A quick note about the 85/15 blend, I'd think anyone taking this seriously would want to split that large of a portfolio weighting between several crazy high yielders not just one. Despite the incendiary nature of the crazy high yielders, working in just 5%-15% in those products with the rest in T-bills backtests as far less volatile than TLH with much more yield. I'd be confident that the volatility profile of a 95/5 blend would stand up with most if not all the crazy high yielders but I'd be far less confident about the 85/15 blend standing up in that manner.

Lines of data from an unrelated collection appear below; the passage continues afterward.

-- ==== Sys2Proof/Certificates/Slice0/Obligations.lean ====
section
/-! DEFINITION. The statements for the provers. A statement about an instruction has three parts: every word of its row
decodes to it; `exec` answers a next state whose written parts have the values of the rule; and nothing else changes
(`Frame`; that unnamed state is unchanged is the spec's own decision D37). Where a docstring names a decision D<n>, the
spec marks that part of the rule as its own choice (assumption log 15). The state `exec` receives has its PC already
advanced (R104), so `s.pc` is the address of the next instruction. -/

open Sys2Proof Sys2Proof.Machine

/-! ### Encoding (30_encoding.md) -/

/-- Eleven words written out from the patterns of R85, in the families (high nibbles) 0, 1, 3, 5, 8, D, E and F, and ten words
that are none: R87, R88, vectors V3 to V6. -/
def Obligations.WrittenOutWordsDecode : Prop :=
  decodeWord 0x00E0#16 = .ok .cls ∧ decodeWord 0x00EE#16 = .ok .ret ∧ decodeWord 0x1ABC#16 = .ok (.jp 0xABC#12) ∧
  decodeWord 0x3342#16 = .ok (.seImm 3#4 0x42#8) ∧ decodeWord 0x5120#16 = .ok (.seReg 1#4 2#4) ∧
  decodeWord 0x8AB4#16 = .ok (.addReg 0xA#4 0xB#4) ∧ decodeWord 0x812E#16 = .ok (.shl 1#4 2#4) ∧
  decodeWord 0xD125#16 = .ok (.drw 1#4 2#4 5#4) ∧ decodeWord 0xE19E#16 = .ok (.skp 1#4) ∧
  decodeWord 0xF30A#16 = .ok (.ldVxK 3#4) ∧ decodeWord 0xF155#16 = .ok (.storeRegs 1#4) ∧
  decodeWord 0x0000#16 = .error (.unknownOpcode 0x0000#16) ∧ decodeWord 0x0123#16 = .error (.unknownOpcode 0x0123#16) ∧
  decodeWord 0x5121#16 = .error (.unknownOpcode 0x5121#16) ∧ decodeWord 0x9121#16 = .error (.unknownOpcode 0x9121#16) ∧
  decodeWord 0x8008#16 = .error (.unknownOpcode 0x8008#16) ∧ decodeWord 0x800F#16 = .error (.unknownOpcode 0x800F#16) ∧
  decodeWord 0xE09F#16 = .error (.unknownOpcode 0xE09F#16) ∧ decodeWord 0xE0A2#16 = .error (.unknownOpcode 0xE0A2#16) ∧
  decodeWord 0xF000#16 = .error (.unknownOpcode 0xF000#16) ∧ decodeWord 0xF0FF#16 = .error (.unknownOpcode 0xF0FF#16)

/-- Decoding the two bytes of any instruction gives it back, with whatever bytes follow, and every instruction is
well-formed (R80, R81, R85). -/
def Obligations.DecodeOfEncodeIsIdentity : Prop :=
  ∀ (i : Instr) (rest : List Byte), i.wellFormed = true ∧ decode (encodeBytes i ++ rest) = .ok (i, rest)

/-- A word that decodes to an instruction is the word of that instruction: each word has one meaning and no bit of it is
dropped (R81, R85). -/
def Obligations.EncodeOfDecodeIsIdentity : Prop :=
  ∀ (op : Word) (i : Instr), decodeWord op = .ok i → encode i = op

/-- R85 and R87: the decoder accepts exactly the words that some row of the mask and match table matches, the row it picks
is one that matches, and every other word is rejected by name. -/
def Obligations.DecoderFollowsOpcodeTable : Prop :=
  (∀ op : Word, (∃ i, decodeWord op = .ok i) ↔ ∃ r ∈ opcodeTable, op &&& r.mask = r.pattern) ∧
  (∀ (op : Word) (i : Instr), decodeWord op = .ok i → i.row ∈ opcodeTable ∧ op &&& i.row.mask = i.row.pattern) ∧
  (∀ (op : Word) (e : DecodeError), decodeWord op = .error e → e = .unknownOpcode op)

/-- R86: there are 34 rows, and no word matches two of them. -/
def Obligations.OpcodeRowsAreDisjoint : Prop :=
  opcodeTable.length = 34 ∧
  ∀ (op : Word), ∀ r ∈ opcodeTable, ∀ q ∈ opcodeTable, op &&& r.mask = r.pattern → op &&& q.mask = q.pattern → r = q

/-! ### Control flow (41_control_flow.md) -/

/-- R121: RET pops into PC; on an empty stack it does nothing. -/
def Obligations.RetPopsOrDoesNothing : Prop :=
  (∀ op : Word, op &&& 0xFFFF#16 = 0x00EE#16 → decodeWord op = .ok .ret) ∧
  (∀ (s : State) (below : List Addr) (a : Addr), s.stack = below ++ [a] →
    ∃ t, exec .ret s = .next t ∧ t.pc = a ∧ t.stack = below ∧ Frame { pc := true, stack := true } s t) ∧
  (∀ s : State, s.stack = [] → exec .ret s = .next s)

/-- R122 and R128: JP sets PC to nnn, JP V0 to nnn + V0 modulo 4096 (the masking is decision D4). -/
def Obligations.JumpsSetPc : Prop :=
  (∀ op : Word, op &&& 0xF000#16 = 0x1000#16 → decodeWord op = .ok (.jp (opNNN op))) ∧
  (∀ op : Word, op &&& 0xF000#16 = 0xB000#16 → decodeWord op = .ok (.jpV0 (opNNN op))) ∧
  (∀ (nnn : Addr) (s : State), ∃ t, exec (.jp nnn) s = .next t ∧ t.pc = nnn ∧ Frame { pc := true } s t) ∧
  (∀ (nnn : Addr) (s : State), ∃ t, exec (.jpV0 nnn) s = .next t ∧
    t.pc.toNat = (nnn.toNat + (s.getV 0#4).toNat) % 4096 ∧ Frame { pc := true } s t)

/-- R123: CALL pushes the already-advanced PC and jumps; on a full stack it does neither and `fault` becomes StackOverflow,
and nothing else changes (the consequence is decision D9). -/
def Obligations.CallPushesOrOverflows : Prop :=
  (∀ op : Word, op &&& 0xF000#16 = 0x2000#16 → decodeWord op = .ok (.call (opNNN op))) ∧
  (∀ (nnn : Addr) (s : State), s.stack.length < 16 →
    ∃ t, exec (.call nnn) s = .next t ∧ t.stack = s.stack ++ [s.pc] ∧ t.pc = nnn ∧
      Frame { pc := true, stack := true } s t) ∧
  (∀ (nnn : Addr) (s : State), s.stack.length = 16 →
    ∃ t, exec (.call nnn) s = .next t ∧ t.fault = .stackOverflow ∧ Frame { fault := true } s t)

/-- R124 and R125: SE and SNE against a byte skip the next two bytes, modulo 4096 (decision D5), or do nothing. -/
def Obligations.SkipsOnByteComparison : Prop :=
  (∀ op : Word, op &&& 0xF000#16 = 0x3000#16 → decodeWord op = .ok (.seImm (opX op) (opKK op))) ∧
  (∀ op : Word, op &&& 0xF000#16 = 0x4000#16 → decodeWord op = .ok (.sneImm (opX op) (opKK op))) ∧
  (∀ (x : Reg) (kk : Byte) (s : State), ∃ t, exec (.seImm x kk) s = .next t ∧
    t.pc.toNat = (if s.getV x = kk then (s.pc.toNat + 2) % 4096 else s.pc.toNat) ∧ Frame { pc := true } s t) ∧
  (∀ (x : Reg) (kk : Byte) (s : State), ∃ t, exec (.sneImm x kk) s = .next t ∧
    t.pc.toNat = (if s.getV x = kk then s.pc.toNat else (s.pc.toNat + 2) % 4096) ∧ Frame { pc := true } s t)

/-- R126 and R127: SE and SNE between registers; only the words whose low nibble is 0 are these instructions
(decision D24; the wrap of the skip is D5). -/
def Obligations.SkipsOnRegisterComparison : Prop :=
  (∀ op : Word, op &&& 0xF00F#16 = 0x5000#16 → decodeWord op = .ok (.seReg (opX op) (opY op))) ∧
  (∀ op : Word, op &&& 0xF00F#16 = 0x9000#16 → decodeWord op = .ok (.sneReg (opX op) (opY op))) ∧
  (∀ op : Word, (opFamily op = 0x5#4 ∨ opFamily op = 0x9#4) → opN op ≠ 0#4 →
    decodeWord op = .error (.unknownOpcode op)) ∧
  (∀ (x y : Reg) (s : State), ∃ t, exec (.seReg x y) s = .next t ∧
    t.pc.toNat = (if s.getV x = s.getV y then (s.pc.toNat + 2) % 4096 else s.pc.toNat) ∧ Frame { pc := true } s t) ∧
  (∀ (x y : Reg) (s : State), ∃ t, exec (.sneReg x y) s = .next t ∧
    t.pc.toNat = (if s.getV x = s.getV y then s.pc.toNat else (s.pc.toNat + 2) % 4096) ∧ Frame { pc := true } s t)

/-- Nested calls come back: whatever the targets, as many RETs as CALLs that fit on the stack restore the state (from R121,
R123 and R129). -/
def Obligations.BalancedCallsAndReturnsRestoreState : Prop :=
  ∀ (targets : List Addr) (s : State), s.stack.length + targets.length ≤ 16 →
    execAll (targets.map .call ++ List.replicate targets.length .ret) s = .next s

/-! ### Register loads and ALU (42_register_alu.md) -/

/-- R141 and R142: load immediate, and add immediate modulo 256 without a flag. -/
def Obligations.ImmediateLoadAndAdd : Prop :=
  (∀ op : Word, op &&& 0xF000#16 = 0x6000#16 → decodeWord op = .ok (.ldImm (opX op) (opKK op))) ∧
  (∀ op : Word, op &&& 0xF000#16 = 0x7000#16 → decodeWord op = .ok (.addImm (opX op) (opKK op))) ∧
  (∀ (x : Reg) (kk : Byte) (s : State), ∃ t, exec (.ldImm x kk) s = .next t ∧ t.getV x = kk ∧
    Frame { regs := [x] } s t) ∧
  (∀ (x : Reg) (kk : Byte) (s : State), ∃ t, exec (.addImm x kk) s = .next t ∧
    (t.getV x).toNat = ((s.getV x).toNat + kk.toNat) % 256 ∧ Frame { regs := [x] } s t)

/-- R143 to R146: copy, OR, AND, XOR into Vx; VF is not reset. -/
def Obligations.CopyAndLogicWriteOnlyVx : Prop :=
  (∀ op : Word, op &&& 0xF00F#16 = 0x8000#16 → decodeWord op = .ok (.ldReg (opX op) (opY op))) ∧
  (∀ op : Word, op &&& 0xF00F#16 = 0x8001#16 → decodeWord op = .ok (.orReg (opX op) (opY op))) ∧
  (∀ op : Word, op &&& 0xF00F#16 = 0x8002#16 → decodeWord op = .ok (.andReg (opX op) (opY op))) ∧
  (∀ op : Word, op &&& 0xF00F#16 = 0x8003#16 → decodeWord op = .ok (.xorReg (opX op) (opY op))) ∧
  (∀ (x y : Reg) (s : State), ∃ t, exec (.ldReg x y) s = .next t ∧ t.getV x = s.getV y ∧ Frame { regs := [x] } s t) ∧
  (∀ (x y : Reg) (s : State), ∃ t, exec (.orReg x y) s = .next t ∧ t.getV x = s.getV x ||| s.getV y ∧
    Frame { regs := [x] } s t) ∧
  (∀ (x y : Reg) (s : State), ∃ t, exec (.andReg x y) s = .next t ∧ t.getV x = s.getV x &&& s.getV y ∧
    Frame { regs := [x] } s t) ∧
  (∀ (x y : Reg) (s : State), ∃ t, exec (.xorReg x y) s = .next t ∧ t.getV x = s.getV x ^^^ s.getV y ∧
    Frame { regs := [x] } s t)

The crazy high yielders (I am repeating the word crazy very frequently on purpose) should be expected to deplete but they're not instant vaporware. The worst of these I've seen is the YieldMax TSLA Covered Call ETF (TSLY) which is down 58% on a price basis over two years. In its first 12 months, TSLY fell just over 40% on a price basis with a "yield" of close to 50%.
Back to the NVDY portfolios above, as sort of a mental accounting for this, the T-bill yield could very possibly cover rebalancing NVDY back up to 5% while the NVDY payout is withdrawn. There's very little capital at risk in case the crazy high yielder chosen blows up.

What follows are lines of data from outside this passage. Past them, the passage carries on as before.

-- ==== Sys2Proof/Laws/Operands.lean ====
section
/-! SUPPORT. What each shared operation over registers, operands and register sequences does, said once. -/

namespace Sys2Proof.Machine

variable (s : State)

/-! ### Registers -/

/-- All a register write does, seen through the read of one register. -/
@[simp] theorem State.getV_setV (x r : Reg) (b : Byte) : (s.setV x b).getV r = if r = x then b else s.getV r := by
  simp only [State.getV, State.setV, Vector.getElem_set, BitVec.toNat_inj]
  by_cases h : x = r <;> simp [h, eq_comm]

theorem regOf_toNat (x : Reg) : regOf x.toNat = x := by simp [regOf]

theorem regOf_eq_iff {k : Nat} (hk : k < 16) (x : Reg) : x = regOf k ↔ x.toNat = k := by
  constructor
  · rintro rfl; simp [regOf, Nat.mod_eq_of_lt hk]
  · rintro rfl; rw [regOf_toNat]

/-! ### The stores of Fx55 -/

/-- Below the wrap of 4096, two of at most 16 consecutive addresses are never the same. -/
theorem State.indexAddr_mod_inj {j k : Nat} (hj : j < 16) (hk : k < 16)
    (h : s.indexAddr j % 4096 = s.indexAddr k % 4096) : j = k := by
  simp only [State.indexAddr] at h; omega

/-- The stores reach only the addresses I..I+n-1. -/
theorem State.read_memAfterStores_other (n c : Nat) (h : ∀ k, k < n → c % 4096 ≠ s.indexAddr k % 4096) :
    (s.memAfterStores n).read c = s.mem.read c := by
  induction n with
  | zero => rfl
  | succ n ih =>
    rw [State.memAfterStores, Memory.read_write, if_neg (h n (by omega)), ih fun k hk => h k (by omega)]

/-- Each of the addresses I..I+n-1 then holds its register. -/
theorem State.read_memAfterStores (n k : Nat) (hn : n ≤ 16) (hk : k < n) :
    (s.memAfterStores n).read (s.indexAddr k) = s.getV (regOf k) := by
  induction n with
  | zero => omega
  | succ n ih =>
    rw [State.memAfterStores, Memory.read_write]
    by_cases h : k = n
    · subst h; rw [if_pos rfl]
    · rw [if_neg fun e => h (s.indexAddr_mod_inj (by omega) (by omega) e), ih (by omega) (by omega)]

theorem State.wf_memAfterStores (n : Nat) (h : s.mem.wf = true) : (s.memAfterStores n).wf = true := by
  induction n with
  | zero => exact h
  | succ n ih => exact Memory.wf_write ih _ _

/-! ### The loads of Fx65 -/

/-- The loads change registers only. -/
theorem State.afterLoads_eq (n : Nat) : ∃ w, s.afterLoads n = { s with v := w } := by
  induction n with
  | zero => exact ⟨s.v, rfl⟩
  | succ n ih => obtain ⟨w, hw⟩ := ih; exact ⟨_, by rw [State.afterLoads, hw]; rfl⟩

/-- Registers V0..V(n-1) hold the bytes at I..I+n-1, and the others are as before. -/
theorem State.getV_afterLoads (n : Nat) (hn : n ≤ 16) (r : Reg) :
    (s.afterLoads n).getV r = if r.toNat < n then s.mem.read (s.indexAddr r.toNat) else s.getV r := by
  induction n with
  | zero => rw [if_neg (Nat.not_lt_zero _)]; rfl
  | succ n ih =>
    rw [State.afterLoads, State.getV_setV, ih (by omega)]
    by_cases h : r.toNat = n
    · rw [if_pos ((regOf_eq_iff (by omega) r).2 h), if_pos (by omega), h]
    · rw [if_neg fun e => h ((regOf_eq_iff (by omega) r).1 e)]
      split_ifs <;> first | rfl | omega

/-! ### Digits and sprite rows -/

theorem hundreds_toNat (b : Byte) : (hundreds b).toNat = b.toNat / 100 := by
  simp only [hundreds, BitVec.toNat_ofNat]; have := b.isLt; omega

theorem tens_toNat (b : Byte) : (tens b).toNat = b.toNat / 10 % 10 := by
  simp only [tens, BitVec.toNat_ofNat]; omega

theorem ones_toNat (b : Byte) : (ones b).toNat = b.toNat % 10 := by
  simp only [ones, BitVec.toNat_ofNat]; omega

theorem State.length_spriteRows (n : Nibble) : (s.spriteRows n).length = n.toNat := by simp [State.spriteRows]

theorem State.getD_spriteRows (n : Nibble) (r : Nat) :
    (s.spriteRows n).getD r 0#8 = if r < n.toNat then s.mem.read (s.indexAddr r) else 0#8 := by
  simp only [State.spriteRows, List.getD_eq_getElem?_getD, List.getElem?_map]
  split <;> simp_all

/-! ### Key skips -/

/-- Under `mask` a key skip looks at the key of Vx's low nibble and never faults. -/
theorem State.skipOnKey_of_mask (x : Reg) (pressed : Bool) (h : s.params.keyIndexPolicy = .mask) :
    s.skipOnKey x pressed = s.skipIf (s.key ((s.getV x).extractLsb' 0 4) == pressed) := by
  simp [State.skipOnKey, h, keyIndex]

/-- With Vx at most 0xF the policies agree. -/
theorem State.skipOnKey_of_le (x : Reg) (pressed : Bool) (h : (s.getV x).toNat ≤ 0xF) :
    s.skipOnKey x pressed = s.skipIf (s.key ((s.getV x).extractLsb' 0 4) == pressed) := by
  cases hp : s.params.keyIndexPolicy <;> simp [State.skipOnKey, hp, keyIndex, h]

/-- Under `fault` with Vx above 0xF a key skip raises the fault and does not skip. -/
theorem State.skipOnKey_of_fault (x : Reg) (pressed : Bool) (hp : s.params.keyIndexPolicy = .fault)
    (h : 0xF < (s.getV x).toNat) : s.skipOnKey x pressed = s.raise .keyIndexOutOfRange := by
  simp [State.skipOnKey, hp, keyIndex, Nat.not_le.2 h]

/-- A key skip skips or not, or raises the fault that only the `fault` policy has. -/
theorem State.skipOnKey_cases (x : Reg) (pressed : Bool) : (∃ c, s.skipOnKey x pressed = s.skipIf c) ∨
    (s.skipOnKey x pressed = s.raise .keyIndexOutOfRange ∧ s.params.keyIndexPolicy = .fault ∧ 0xF < (s.getV x).toNat) := by
  cases hp : s.params.keyIndexPolicy with
  | mask => exact .inl ⟨_, s.skipOnKey_of_mask x pressed hp⟩
  | fault =>
    by_cases h : (s.getV x).toNat ≤ 0xF
    · exact .inl ⟨_, s.skipOnKey_of_le x pressed h⟩
    · exact .inr ⟨s.skipOnKey_of_fault x pressed hp (by omega), rfl, by omega⟩

/-! ### The draw slot goes through the operations -/

theorem State.skipIf_setDraw (d : Option Byte) (c : Bool) : (s.setDraw d).skipIf c = (s.skipIf c).setDraw d := by
  cases c <;> rfl

theorem State.autoIncrement_setDraw (d : Option Byte) (x : Reg) :
    (s.setDraw d).autoIncrement x = (s.autoIncrement x).setDraw d := by
  cases h : s.memQuirk <;> simp [State.autoIncrement, h, State.setDraw, State.setI]

theorem State.afterLoads_setDraw (d : Option Byte) (n : Nat) : (s.setDraw d).afterLoads n = (s.afterLoads n).setDraw d := by
  induction n with
  | zero => rfl
  | succ n ih => rw [State.afterLoads, ih]; rfl

theorem State.memAfterStores_setDraw (d : Option Byte) (n : Nat) : (s.setDraw d).memAfterStores n = s.memAfterStores n := by
  induction n with
  | zero => rfl
  | succ n ih => rw [State.memAfterStores, ih]; rfl

end Sys2Proof.Machine
end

This is of course theoretical. The drawbacks to the idea include the possibility that all of these get destroyed in the next bear market, they are taxed as ordinary income which makes it unwise in certain circumstances and hopefully everyone now realizes they are not proxies for their reference securities. NVDY is not a proxy for Nvidia common stock, it is a product that sells Nvidia volatility which is different.
Based on the Defiance put selling ETFs, I doubt the YieldBOOST suite will have less bleed from the put selling versus the synthetic covered calls in the YieldMax funds but I will study them all the same.
The information, analysis and opinions expressed herein reflect our judgment and opinions as of the date of writing and are subject to change at any time without notice. They are not intended to constitute legal, tax, securities or investment advice or a recommended course of action in any given situation.